C’est une lutte contre la corruption, le gaspillage et l’inefficacité, en faveur d’un modèle de gestion qui s’appuie sur l’expérience des travailleurs, sur leurs connaissances des problèmes et parie sur la supériorité de l’intelligence collective. C’est un pas en direction du socialisme.

Mais il y a des décisions qui échappent au cadre de l’entreprise. Ces entreprises exportent surtout les matières premières et les produits semi-finis qui sont transformés dans les pays industrialisés et que la population vénézuélienne achète ensuite à des prix élevés. Les entreprises fondamentales de Guayana doivent devenir fournisseurs de produits manufacturés, ce qui nécessite une conversion de l’industrie vénézuélienne. En ce sens la création d’entreprises socialistes pour produire les produits manufacturés actuellement importés est une tâche urgente pour acquérir la souveraineté et rompre avec la dépendance. Il existe déjà un projet, annoncé par Chávez, pour le réaliser dans le bas Orénoque, en relation avec la production du fer, de l’acier et de l’aluminium, entre autres.

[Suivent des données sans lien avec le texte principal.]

-- ==== Sys2Proof/Machine/Core.lean ====
section
/-! DEFINITION. The machine as the host runs it. -/

def Sys2Proof.core : Host.Core := { State := Sys2Proof.Machine.State, Fault := Sys2Proof.Machine.Fault, Refusal := Sys2Proof.Machine.Refusal, step := Sys2Proof.Machine.step, reset := Sys2Proof.Machine.State.reset }
end

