/-- R59, R61, R62, R349, R374 to R376: SWR of a core register, in a privileged team.
R61, R62, R349, R375: writes of SPINTH, AELOG, BKCTL, SSCTL and SPC.
The model's own choices in it: log 71. -/
def Obligations.CoreRegisterWrites : Prop :=
  (∀ s h o, let i := Instr.swr h o
      canIssue i s = true → s.servedBy i ≠ 0 → s.tm.id.prv = true →
      o.imm.toNat = 0x030 ∨ o.imm.toNat = 0x031 ∨ sysPriv o.imm.toNat = true →
      ∃ t, exec i s = .next t ∧ { t with cores := s.cores } = s ∧ (∀ k, k ≠ s.ck → t.core k = s.core k) ∧
        (∀ j, j ≠ s.slot → t.cr.team j = s.cr.team j) ∧ keepsTeam s t ∧ isComplete s t ∧ advances s t ∧
        t.tm.regs = completed i 0 s ∧
        { t.cr with teams := [] } = { s.cr.sysWrite o.imm.toNat (s.rs o.a.toNat) with teams := [] } ∧
        (o.imm.toNat = 0x030 → t.cr.ctl.spinth = max 16 (min 1024 ((s.rs o.a.toNat).toNat % 2048))) ∧
        (o.imm.toNat = 0x031 → t.cr.mat.aelog = 0)) ∧
  (∀ s k v, k < 192 → let c := s.core k
      (∃ t, exec (.spinthWrite k v) s = .next t ∧ coreOnly k (fun c => { c with ctl := { c.ctl with spinth := 0 } }) s t ∧
        (t.core k).ctl.spinth = max 16 (min 1024 (v.toNat % 2048))) ∧
      (∃ t, exec (.aelogWrite k v) s = .next t ∧ coreOnly k (fun c => { c with mat := { c.mat with aelog := 0 } }) s t ∧ (t.core k).mat.aelog = 0) ∧
      (∃ t, exec (.ssctlWrite k v) s = .next t ∧ coreOnly k (fun c => { c with ctl := { c.ctl with ssen := false, ssper := 0 } }) s t ∧
        (t.core k).ctl.ssen = v.getLsbD 63 ∧ (t.core k).ctl.ssper = max 64 (v.toNat % 2 ^ 20)) ∧
      (∀ j, j < 8 → ∃ t, exec (.bkctlWrite k j v) s = .next t ∧ coreOnly k (fun c => { c with tabs := { c.tabs with bk := [] } }) s t ∧
        ∀ n, let b : Bkpt := Tbl.get {} c.tabs.bk n
          let w := v &&& 0xFFFC_0000_0000_FFFF
          Tbl.get {} (t.core k).tabs.bk n = if n = j then { b with ctl := if b.ok w then w else w &&& 0x7FFF_FFFF_FFFF_FFFF } else b) ∧
      (∀ j, j < 8 → ∃ t, exec (.spcWrite k j v) s = .next t ∧ coreOnly k (fun c => { c with ctl := { c.ctl with samples := [] } }) s t ∧
        ∀ n, Tbl.get ({} : Sample) (t.core k).ctl.samples n = if n = j then {} else Tbl.get {} c.ctl.samples n))

/-- R123: a YIELD of a group that is asked to stop parks its team at the YIELD. -/
def Obligations.YieldParks : Prop :=
  ∀ s h o, let i := Instr.yield h o
    canIssue i s = true → s.servedBy i ≠ 0 → s.grpOf.saving = true → o.imm.toNat % 128 ≤ s.tm.id.budget →
    ∃ t, exec i s = .next t ∧ onlyCore hideEvents s t ∧ isComplete s t ∧
      { t.tm with park := s.tm.park, live := s.tm.live, acc := s.tm.acc, regs := s.tm.regs, haz := s.tm.haz, fly := s.tm.fly
                  nextId := s.tm.nextId } = s.tm ∧
      t.tm.park = true ∧ t.tm.live = o.imm.toNat % 128 ∧ t.tm.acc = o.imm.getLsbD 7 ∧ t.tm.regs = { completed i 0 s with ycnt := 0 } ∧
      emitted 0x05 (o.imm.toNat % 128 * 2 ^ 57 + pcBits s.ipc) true s t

« Faisons confiance au peuple. Ces entreprises, il faut les relever, les faire produire, mettre un terme à l’inefficacité, à la corruption, au gaspillage. Elles doivent faire des bénéfices… Le contraire serait une peine, une honte… nous devons démontrer la viabilité du projet socialiste, montrer que toute cette activité donne des résultats, mais pour cela il faut changer complètement le schéma. »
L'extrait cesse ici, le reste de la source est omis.